**Work required**
From the records below, set down exactly the lines starting with the line that contains "theorem write8bits (b" and going on through the line that contains "theorem cmdClear : Statement". Nothing else is wanted.

Data excerpts:
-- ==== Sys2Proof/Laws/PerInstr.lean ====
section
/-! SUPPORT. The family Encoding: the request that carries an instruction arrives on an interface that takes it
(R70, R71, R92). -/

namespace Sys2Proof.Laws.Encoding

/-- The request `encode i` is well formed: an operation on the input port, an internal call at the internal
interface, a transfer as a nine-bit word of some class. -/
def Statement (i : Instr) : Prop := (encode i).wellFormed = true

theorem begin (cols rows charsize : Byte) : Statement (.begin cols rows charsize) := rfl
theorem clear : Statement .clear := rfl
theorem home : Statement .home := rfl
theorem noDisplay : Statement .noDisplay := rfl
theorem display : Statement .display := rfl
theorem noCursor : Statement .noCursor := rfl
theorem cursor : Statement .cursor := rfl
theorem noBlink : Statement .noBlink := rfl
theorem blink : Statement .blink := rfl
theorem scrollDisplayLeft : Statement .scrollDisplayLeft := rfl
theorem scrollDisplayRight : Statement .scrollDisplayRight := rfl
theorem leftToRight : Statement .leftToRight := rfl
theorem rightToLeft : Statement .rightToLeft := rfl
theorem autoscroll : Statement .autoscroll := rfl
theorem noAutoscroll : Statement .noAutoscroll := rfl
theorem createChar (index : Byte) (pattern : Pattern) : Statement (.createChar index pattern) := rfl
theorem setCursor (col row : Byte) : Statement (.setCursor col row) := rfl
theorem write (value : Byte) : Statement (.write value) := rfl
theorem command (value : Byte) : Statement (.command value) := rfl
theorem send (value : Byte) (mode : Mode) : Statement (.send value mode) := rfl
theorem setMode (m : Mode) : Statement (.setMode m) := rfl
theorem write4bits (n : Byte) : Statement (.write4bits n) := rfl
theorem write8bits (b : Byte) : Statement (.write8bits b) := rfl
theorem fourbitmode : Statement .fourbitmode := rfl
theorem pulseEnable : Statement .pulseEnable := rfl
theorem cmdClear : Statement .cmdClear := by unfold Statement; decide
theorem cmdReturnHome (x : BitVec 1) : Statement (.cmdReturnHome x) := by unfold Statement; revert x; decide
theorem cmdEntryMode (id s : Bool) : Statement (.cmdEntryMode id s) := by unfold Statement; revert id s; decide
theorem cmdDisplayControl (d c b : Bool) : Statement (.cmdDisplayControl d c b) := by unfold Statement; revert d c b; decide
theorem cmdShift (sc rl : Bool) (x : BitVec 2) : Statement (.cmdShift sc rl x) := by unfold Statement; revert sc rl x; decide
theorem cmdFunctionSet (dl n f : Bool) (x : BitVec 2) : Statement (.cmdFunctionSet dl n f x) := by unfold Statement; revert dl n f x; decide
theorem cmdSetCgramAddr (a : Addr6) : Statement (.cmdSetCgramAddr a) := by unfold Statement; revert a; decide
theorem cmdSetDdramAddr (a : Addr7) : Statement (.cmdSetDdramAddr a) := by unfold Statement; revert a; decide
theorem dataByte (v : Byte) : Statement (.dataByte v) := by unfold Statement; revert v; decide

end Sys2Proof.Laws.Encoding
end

**Exercise result**
theorem write8bits (b : Byte) : Statement (.write8bits b) := rfl
theorem fourbitmode : Statement .fourbitmode := rfl
theorem pulseEnable : Statement .pulseEnable := rfl
theorem cmdClear : Statement .cmdClear := by unfold Statement; decide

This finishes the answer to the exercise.